#### TASK DETAILS:
Needed from the data below: every line from the one with "let kept := s.remembered" up to and including the one with "def State.link (s", repeated exactly and with nothing else.

Collected data entries:
****************

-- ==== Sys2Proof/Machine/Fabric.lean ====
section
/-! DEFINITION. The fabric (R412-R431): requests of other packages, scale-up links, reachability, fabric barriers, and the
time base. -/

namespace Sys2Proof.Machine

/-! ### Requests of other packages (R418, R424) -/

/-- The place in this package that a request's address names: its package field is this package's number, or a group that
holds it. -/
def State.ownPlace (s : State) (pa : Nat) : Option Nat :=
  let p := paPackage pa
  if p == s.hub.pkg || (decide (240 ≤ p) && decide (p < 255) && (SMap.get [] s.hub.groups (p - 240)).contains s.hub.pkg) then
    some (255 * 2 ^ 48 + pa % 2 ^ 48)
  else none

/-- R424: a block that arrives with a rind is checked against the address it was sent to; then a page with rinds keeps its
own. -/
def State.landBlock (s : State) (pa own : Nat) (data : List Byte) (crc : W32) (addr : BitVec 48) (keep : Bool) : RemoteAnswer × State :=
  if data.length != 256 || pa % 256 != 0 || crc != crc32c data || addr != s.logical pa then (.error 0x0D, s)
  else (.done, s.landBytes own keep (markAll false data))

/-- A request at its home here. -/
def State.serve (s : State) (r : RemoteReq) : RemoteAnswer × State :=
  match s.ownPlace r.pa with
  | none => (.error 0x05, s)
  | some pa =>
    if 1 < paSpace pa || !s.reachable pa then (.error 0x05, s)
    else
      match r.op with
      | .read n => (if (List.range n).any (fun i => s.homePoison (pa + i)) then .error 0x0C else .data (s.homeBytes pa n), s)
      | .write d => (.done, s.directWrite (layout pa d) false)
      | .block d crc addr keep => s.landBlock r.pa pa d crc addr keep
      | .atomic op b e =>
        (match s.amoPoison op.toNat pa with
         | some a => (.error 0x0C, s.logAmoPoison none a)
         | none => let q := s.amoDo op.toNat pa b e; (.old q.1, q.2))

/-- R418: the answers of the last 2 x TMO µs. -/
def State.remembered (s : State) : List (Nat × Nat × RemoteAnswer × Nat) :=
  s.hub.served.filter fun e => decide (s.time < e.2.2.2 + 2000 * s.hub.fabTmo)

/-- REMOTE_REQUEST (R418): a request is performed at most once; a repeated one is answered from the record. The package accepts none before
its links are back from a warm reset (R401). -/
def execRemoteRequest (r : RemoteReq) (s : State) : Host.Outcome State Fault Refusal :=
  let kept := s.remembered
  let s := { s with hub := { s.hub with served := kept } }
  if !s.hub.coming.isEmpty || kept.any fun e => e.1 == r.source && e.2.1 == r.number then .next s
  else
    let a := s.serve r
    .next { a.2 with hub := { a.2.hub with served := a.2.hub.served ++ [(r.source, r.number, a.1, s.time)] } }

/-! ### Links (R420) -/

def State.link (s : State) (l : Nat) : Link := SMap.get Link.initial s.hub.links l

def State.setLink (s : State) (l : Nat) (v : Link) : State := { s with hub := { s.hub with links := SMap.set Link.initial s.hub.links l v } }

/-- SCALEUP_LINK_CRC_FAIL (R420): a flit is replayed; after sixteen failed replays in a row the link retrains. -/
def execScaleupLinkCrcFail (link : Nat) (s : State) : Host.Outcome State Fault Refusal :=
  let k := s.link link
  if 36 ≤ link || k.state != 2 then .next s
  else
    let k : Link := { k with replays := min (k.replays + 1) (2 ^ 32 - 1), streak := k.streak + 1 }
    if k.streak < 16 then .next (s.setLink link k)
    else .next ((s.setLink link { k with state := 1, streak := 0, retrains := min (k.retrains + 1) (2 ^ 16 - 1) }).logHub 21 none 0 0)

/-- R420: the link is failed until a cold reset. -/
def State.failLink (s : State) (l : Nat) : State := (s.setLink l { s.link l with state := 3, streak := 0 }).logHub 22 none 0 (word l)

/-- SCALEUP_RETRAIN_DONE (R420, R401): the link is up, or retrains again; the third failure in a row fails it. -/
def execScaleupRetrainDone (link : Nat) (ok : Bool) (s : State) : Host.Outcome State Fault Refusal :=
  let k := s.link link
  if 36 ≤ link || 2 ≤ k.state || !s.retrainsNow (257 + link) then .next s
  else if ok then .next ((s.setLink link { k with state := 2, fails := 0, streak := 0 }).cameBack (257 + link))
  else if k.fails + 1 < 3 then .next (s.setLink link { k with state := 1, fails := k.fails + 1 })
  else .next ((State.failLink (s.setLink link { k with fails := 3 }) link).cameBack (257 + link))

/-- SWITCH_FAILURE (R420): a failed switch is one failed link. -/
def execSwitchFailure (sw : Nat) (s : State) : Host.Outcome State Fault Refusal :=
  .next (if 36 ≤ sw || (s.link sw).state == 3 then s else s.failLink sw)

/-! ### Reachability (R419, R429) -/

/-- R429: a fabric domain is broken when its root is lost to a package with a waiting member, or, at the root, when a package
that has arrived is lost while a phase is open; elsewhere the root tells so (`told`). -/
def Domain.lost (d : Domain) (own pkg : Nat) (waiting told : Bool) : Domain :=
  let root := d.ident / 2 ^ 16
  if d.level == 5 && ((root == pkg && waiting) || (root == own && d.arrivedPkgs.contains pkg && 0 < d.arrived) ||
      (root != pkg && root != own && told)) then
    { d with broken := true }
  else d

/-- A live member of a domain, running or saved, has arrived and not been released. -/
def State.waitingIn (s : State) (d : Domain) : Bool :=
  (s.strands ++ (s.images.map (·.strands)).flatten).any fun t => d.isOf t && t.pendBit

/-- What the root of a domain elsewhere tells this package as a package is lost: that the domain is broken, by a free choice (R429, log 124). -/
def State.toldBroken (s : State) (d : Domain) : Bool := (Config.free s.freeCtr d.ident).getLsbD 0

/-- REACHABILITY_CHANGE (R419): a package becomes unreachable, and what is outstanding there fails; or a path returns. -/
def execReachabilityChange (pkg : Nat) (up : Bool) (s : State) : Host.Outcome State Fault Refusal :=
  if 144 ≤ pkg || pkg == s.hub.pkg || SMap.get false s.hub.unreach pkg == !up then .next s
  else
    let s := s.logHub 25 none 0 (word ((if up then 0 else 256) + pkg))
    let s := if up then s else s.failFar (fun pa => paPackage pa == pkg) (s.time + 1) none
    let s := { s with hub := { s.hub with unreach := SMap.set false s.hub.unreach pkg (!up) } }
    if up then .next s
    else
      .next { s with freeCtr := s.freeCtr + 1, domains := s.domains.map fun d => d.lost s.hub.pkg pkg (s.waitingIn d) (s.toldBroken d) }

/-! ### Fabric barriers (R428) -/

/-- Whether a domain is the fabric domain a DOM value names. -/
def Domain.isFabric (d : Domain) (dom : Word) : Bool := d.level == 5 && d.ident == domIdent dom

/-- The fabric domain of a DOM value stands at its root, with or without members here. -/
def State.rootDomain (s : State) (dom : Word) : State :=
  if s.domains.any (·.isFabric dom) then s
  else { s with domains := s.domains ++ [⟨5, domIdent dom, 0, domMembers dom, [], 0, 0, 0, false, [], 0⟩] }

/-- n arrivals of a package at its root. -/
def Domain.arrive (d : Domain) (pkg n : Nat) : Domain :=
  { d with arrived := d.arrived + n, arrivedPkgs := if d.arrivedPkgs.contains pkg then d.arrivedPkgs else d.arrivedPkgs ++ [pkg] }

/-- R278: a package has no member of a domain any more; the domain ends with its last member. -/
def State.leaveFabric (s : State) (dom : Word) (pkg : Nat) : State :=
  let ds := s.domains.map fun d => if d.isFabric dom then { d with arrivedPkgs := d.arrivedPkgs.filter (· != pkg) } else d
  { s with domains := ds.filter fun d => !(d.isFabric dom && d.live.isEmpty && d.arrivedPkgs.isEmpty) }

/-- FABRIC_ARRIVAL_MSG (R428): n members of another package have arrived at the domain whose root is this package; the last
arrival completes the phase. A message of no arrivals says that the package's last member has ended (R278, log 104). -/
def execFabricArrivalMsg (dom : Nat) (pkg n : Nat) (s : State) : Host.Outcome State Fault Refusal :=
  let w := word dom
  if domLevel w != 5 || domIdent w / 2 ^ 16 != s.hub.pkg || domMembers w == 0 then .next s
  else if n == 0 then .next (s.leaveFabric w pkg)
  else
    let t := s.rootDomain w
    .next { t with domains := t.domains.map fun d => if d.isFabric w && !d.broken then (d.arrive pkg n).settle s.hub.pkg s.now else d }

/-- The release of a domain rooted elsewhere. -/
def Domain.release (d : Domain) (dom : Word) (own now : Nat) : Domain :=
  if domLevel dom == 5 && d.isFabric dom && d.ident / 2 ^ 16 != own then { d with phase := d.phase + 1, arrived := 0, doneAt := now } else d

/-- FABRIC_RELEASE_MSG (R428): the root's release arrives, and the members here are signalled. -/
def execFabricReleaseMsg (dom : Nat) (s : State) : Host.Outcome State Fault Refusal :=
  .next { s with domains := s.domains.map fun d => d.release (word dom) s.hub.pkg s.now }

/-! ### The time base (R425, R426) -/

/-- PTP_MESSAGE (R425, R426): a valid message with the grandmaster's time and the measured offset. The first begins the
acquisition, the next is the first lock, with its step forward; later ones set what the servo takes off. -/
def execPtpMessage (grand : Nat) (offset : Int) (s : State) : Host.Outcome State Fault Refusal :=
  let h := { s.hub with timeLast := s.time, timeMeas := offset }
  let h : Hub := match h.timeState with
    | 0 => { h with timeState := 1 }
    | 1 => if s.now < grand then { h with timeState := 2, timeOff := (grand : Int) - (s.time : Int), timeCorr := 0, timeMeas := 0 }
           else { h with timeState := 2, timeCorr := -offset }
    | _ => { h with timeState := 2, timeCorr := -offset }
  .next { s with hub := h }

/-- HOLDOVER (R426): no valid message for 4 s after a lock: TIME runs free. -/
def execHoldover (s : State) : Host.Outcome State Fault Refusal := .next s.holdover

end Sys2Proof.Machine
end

****************

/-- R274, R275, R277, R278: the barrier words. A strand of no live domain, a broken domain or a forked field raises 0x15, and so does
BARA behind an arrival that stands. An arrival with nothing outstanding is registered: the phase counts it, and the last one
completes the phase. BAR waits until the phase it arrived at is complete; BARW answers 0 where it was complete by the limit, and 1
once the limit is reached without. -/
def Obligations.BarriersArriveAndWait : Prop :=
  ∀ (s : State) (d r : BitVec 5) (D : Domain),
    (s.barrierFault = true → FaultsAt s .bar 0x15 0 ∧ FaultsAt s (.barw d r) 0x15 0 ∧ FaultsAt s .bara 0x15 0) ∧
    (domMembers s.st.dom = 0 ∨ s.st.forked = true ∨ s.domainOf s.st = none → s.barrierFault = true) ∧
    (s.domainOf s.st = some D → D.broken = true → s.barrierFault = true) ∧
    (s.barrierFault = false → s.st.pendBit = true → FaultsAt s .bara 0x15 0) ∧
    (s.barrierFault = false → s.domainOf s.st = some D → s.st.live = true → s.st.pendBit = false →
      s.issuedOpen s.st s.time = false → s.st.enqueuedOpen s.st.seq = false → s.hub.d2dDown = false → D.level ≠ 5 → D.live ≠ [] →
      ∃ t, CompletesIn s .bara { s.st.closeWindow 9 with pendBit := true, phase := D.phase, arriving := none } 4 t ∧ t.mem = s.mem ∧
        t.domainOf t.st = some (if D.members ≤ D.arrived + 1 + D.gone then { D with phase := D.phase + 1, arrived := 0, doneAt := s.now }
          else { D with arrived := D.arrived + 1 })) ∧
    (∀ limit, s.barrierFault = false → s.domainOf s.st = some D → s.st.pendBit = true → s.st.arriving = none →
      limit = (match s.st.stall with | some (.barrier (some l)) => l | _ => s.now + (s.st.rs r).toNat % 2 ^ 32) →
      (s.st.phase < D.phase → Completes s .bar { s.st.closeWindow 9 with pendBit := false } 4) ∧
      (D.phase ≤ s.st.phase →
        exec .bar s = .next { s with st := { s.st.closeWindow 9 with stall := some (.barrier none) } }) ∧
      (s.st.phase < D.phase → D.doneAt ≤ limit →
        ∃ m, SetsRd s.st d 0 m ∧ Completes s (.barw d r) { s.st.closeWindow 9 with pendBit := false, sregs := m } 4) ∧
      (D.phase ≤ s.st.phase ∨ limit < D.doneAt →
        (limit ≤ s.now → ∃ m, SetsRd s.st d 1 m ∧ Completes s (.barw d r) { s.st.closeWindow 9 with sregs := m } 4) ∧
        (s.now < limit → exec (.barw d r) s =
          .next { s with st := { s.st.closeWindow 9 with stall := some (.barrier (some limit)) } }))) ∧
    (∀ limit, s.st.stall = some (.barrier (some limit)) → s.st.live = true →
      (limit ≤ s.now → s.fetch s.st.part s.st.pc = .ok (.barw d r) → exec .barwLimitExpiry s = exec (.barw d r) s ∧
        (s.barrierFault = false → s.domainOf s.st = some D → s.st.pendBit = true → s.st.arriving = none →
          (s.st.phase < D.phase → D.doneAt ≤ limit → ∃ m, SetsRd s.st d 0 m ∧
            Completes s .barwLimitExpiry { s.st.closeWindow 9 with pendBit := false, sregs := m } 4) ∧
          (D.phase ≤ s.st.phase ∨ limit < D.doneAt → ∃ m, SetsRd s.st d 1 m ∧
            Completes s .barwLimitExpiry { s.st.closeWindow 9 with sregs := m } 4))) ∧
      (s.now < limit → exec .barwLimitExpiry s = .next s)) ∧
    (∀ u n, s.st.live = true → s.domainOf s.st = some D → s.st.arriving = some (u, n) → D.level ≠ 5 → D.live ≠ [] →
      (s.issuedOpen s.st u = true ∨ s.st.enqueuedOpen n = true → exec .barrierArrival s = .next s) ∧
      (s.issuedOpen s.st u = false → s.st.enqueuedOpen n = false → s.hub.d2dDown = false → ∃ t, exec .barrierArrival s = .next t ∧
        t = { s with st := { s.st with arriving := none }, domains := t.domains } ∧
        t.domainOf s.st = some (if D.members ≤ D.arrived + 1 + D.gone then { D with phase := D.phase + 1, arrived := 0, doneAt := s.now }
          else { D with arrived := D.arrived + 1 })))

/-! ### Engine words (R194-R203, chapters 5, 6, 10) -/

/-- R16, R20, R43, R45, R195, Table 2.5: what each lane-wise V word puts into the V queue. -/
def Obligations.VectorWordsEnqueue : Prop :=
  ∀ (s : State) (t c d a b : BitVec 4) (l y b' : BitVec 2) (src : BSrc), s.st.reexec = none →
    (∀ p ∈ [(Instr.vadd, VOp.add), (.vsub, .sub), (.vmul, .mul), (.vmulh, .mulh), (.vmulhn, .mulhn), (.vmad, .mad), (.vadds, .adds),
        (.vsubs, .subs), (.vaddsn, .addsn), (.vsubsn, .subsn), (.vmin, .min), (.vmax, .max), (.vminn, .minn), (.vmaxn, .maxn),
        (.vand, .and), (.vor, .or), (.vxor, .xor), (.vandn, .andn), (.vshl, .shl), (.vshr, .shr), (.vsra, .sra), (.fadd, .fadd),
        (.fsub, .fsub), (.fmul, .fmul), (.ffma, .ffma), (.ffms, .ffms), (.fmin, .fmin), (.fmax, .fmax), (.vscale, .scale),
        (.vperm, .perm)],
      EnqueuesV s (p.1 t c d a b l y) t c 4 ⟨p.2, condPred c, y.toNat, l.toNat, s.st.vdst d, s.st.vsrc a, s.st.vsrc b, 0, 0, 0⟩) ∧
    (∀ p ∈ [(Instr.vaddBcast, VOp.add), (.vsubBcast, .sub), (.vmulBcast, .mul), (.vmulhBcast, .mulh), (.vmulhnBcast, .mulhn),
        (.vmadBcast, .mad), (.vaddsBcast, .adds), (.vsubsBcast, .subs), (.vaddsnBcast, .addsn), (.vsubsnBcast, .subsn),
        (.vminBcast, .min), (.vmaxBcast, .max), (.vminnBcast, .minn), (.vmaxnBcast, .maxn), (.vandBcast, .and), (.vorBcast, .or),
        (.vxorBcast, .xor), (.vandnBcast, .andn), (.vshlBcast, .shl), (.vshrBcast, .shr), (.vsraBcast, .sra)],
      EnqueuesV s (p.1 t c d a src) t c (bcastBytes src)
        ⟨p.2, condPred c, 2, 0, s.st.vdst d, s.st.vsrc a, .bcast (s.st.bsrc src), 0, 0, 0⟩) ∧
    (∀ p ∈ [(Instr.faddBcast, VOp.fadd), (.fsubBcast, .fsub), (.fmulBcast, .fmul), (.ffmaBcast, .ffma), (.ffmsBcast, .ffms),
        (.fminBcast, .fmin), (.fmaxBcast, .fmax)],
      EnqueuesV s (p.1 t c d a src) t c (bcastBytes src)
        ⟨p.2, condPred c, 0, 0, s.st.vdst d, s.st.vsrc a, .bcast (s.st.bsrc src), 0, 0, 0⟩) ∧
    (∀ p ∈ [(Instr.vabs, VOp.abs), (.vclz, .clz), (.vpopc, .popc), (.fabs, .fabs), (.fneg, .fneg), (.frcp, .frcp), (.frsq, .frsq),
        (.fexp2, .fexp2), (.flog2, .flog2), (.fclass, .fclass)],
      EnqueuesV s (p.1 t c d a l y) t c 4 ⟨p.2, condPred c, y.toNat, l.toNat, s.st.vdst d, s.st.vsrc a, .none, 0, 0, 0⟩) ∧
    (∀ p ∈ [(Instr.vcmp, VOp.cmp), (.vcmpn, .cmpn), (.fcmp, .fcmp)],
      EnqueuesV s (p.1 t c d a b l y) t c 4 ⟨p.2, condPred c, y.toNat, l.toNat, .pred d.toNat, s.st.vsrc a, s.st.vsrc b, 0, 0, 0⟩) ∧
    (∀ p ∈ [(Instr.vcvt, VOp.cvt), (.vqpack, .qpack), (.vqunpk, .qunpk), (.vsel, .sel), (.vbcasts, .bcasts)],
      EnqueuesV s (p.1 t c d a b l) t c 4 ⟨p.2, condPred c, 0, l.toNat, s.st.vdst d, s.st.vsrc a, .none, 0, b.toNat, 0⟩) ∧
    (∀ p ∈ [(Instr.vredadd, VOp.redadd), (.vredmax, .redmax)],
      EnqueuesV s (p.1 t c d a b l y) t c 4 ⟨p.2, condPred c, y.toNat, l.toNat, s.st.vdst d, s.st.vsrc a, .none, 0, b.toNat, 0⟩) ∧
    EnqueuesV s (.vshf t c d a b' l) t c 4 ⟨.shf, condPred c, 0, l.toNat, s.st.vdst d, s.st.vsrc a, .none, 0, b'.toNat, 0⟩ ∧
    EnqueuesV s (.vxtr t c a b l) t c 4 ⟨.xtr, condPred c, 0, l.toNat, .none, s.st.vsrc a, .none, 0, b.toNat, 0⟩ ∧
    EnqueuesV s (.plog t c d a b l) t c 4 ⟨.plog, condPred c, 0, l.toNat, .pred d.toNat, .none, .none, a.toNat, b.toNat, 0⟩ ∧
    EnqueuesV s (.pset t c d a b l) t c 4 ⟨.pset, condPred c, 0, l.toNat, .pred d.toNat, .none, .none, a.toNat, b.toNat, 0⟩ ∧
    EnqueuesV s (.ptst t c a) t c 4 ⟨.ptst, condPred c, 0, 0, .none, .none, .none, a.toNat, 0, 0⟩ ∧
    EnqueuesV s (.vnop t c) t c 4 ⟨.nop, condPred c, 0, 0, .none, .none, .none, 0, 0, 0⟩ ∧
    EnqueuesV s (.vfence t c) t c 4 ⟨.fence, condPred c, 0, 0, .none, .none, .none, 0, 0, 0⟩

****************

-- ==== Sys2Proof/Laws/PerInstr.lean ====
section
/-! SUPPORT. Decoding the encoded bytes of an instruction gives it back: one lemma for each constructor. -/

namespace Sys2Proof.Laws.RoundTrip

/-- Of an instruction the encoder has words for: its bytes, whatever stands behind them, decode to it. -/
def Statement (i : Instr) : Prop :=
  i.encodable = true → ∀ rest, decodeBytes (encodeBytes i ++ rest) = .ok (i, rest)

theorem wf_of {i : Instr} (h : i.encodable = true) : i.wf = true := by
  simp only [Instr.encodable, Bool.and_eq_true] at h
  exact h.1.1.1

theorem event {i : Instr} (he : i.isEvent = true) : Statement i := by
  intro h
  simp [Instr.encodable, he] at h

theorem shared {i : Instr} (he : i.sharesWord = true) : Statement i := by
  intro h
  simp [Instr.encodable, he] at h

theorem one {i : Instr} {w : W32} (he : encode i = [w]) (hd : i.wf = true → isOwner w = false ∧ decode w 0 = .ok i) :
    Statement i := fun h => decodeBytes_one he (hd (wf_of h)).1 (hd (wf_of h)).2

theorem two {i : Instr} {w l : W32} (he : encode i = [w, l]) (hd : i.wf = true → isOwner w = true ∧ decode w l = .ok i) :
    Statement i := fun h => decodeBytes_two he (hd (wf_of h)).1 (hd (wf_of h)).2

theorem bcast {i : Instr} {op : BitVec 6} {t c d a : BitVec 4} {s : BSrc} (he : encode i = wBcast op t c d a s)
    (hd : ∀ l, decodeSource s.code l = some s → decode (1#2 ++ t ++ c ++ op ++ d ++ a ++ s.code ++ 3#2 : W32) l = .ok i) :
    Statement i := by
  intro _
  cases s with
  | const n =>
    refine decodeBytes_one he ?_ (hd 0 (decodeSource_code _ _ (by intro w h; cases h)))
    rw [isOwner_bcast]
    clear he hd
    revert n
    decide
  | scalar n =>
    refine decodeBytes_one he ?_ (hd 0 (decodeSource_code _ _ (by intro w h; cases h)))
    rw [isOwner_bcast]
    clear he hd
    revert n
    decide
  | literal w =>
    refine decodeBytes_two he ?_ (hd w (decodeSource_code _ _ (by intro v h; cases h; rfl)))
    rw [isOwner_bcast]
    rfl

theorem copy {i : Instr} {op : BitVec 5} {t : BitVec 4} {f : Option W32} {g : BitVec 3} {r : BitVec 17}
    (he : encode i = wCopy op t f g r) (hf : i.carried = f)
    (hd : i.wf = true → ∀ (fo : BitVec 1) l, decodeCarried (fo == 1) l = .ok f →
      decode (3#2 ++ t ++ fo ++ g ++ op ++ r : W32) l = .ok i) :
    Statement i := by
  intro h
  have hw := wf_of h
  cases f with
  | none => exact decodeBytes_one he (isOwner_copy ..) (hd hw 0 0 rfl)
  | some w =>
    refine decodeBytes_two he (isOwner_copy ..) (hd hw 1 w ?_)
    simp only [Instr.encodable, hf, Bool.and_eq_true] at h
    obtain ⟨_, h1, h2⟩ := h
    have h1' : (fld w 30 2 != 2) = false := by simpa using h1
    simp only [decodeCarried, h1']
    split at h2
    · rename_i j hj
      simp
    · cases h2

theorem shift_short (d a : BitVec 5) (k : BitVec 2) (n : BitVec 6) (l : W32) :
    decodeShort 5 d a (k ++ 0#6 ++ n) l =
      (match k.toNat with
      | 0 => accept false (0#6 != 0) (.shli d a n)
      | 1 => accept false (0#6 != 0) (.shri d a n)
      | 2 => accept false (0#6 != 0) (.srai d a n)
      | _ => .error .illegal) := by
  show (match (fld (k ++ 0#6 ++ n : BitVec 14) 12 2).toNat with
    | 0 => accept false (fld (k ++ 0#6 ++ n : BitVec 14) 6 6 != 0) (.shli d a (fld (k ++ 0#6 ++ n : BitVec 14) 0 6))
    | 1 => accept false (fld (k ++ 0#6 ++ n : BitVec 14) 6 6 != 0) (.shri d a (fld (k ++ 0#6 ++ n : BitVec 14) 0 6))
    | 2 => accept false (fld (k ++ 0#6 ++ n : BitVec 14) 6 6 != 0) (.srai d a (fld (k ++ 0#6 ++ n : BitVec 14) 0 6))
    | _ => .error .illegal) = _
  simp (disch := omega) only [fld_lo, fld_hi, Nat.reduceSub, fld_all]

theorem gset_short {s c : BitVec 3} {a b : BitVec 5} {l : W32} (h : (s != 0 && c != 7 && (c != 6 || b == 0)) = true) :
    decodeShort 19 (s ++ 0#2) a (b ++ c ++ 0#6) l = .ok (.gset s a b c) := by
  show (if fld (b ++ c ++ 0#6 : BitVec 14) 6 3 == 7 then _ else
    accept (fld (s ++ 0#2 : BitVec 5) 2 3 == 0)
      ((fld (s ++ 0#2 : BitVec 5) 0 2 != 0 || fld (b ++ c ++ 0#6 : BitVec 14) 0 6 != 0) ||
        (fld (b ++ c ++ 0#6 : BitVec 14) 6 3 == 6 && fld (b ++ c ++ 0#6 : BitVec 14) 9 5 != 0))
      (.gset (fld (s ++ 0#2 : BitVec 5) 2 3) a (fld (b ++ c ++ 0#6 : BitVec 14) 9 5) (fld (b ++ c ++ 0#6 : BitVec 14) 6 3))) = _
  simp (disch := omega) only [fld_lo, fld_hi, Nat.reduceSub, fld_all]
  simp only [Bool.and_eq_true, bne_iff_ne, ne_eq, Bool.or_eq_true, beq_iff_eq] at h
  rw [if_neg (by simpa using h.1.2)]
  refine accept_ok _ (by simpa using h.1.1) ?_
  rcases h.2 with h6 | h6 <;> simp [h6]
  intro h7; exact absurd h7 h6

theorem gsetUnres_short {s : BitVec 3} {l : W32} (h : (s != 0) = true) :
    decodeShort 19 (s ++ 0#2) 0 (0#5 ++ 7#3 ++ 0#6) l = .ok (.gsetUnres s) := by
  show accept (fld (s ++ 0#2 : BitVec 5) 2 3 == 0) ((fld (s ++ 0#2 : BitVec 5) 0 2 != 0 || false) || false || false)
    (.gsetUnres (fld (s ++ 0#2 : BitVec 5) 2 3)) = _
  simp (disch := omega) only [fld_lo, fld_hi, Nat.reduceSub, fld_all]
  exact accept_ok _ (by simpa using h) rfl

****************

#### RESULT:
  let kept := s.remembered
  let s := { s with hub := { s.hub with served := kept } }
  if !s.hub.coming.isEmpty || kept.any fun e => e.1 == r.source && e.2.1 == r.number then .next s
  else
    let a := s.serve r
    .next { a.2 with hub := { a.2.hub with served := a.2.hub.served ++ [(r.source, r.number, a.1, s.time)] } }

/-! ### Links (R420) -/

def State.link (s : State) (l : Nat) : Link := SMap.get Link.initial s.hub.links l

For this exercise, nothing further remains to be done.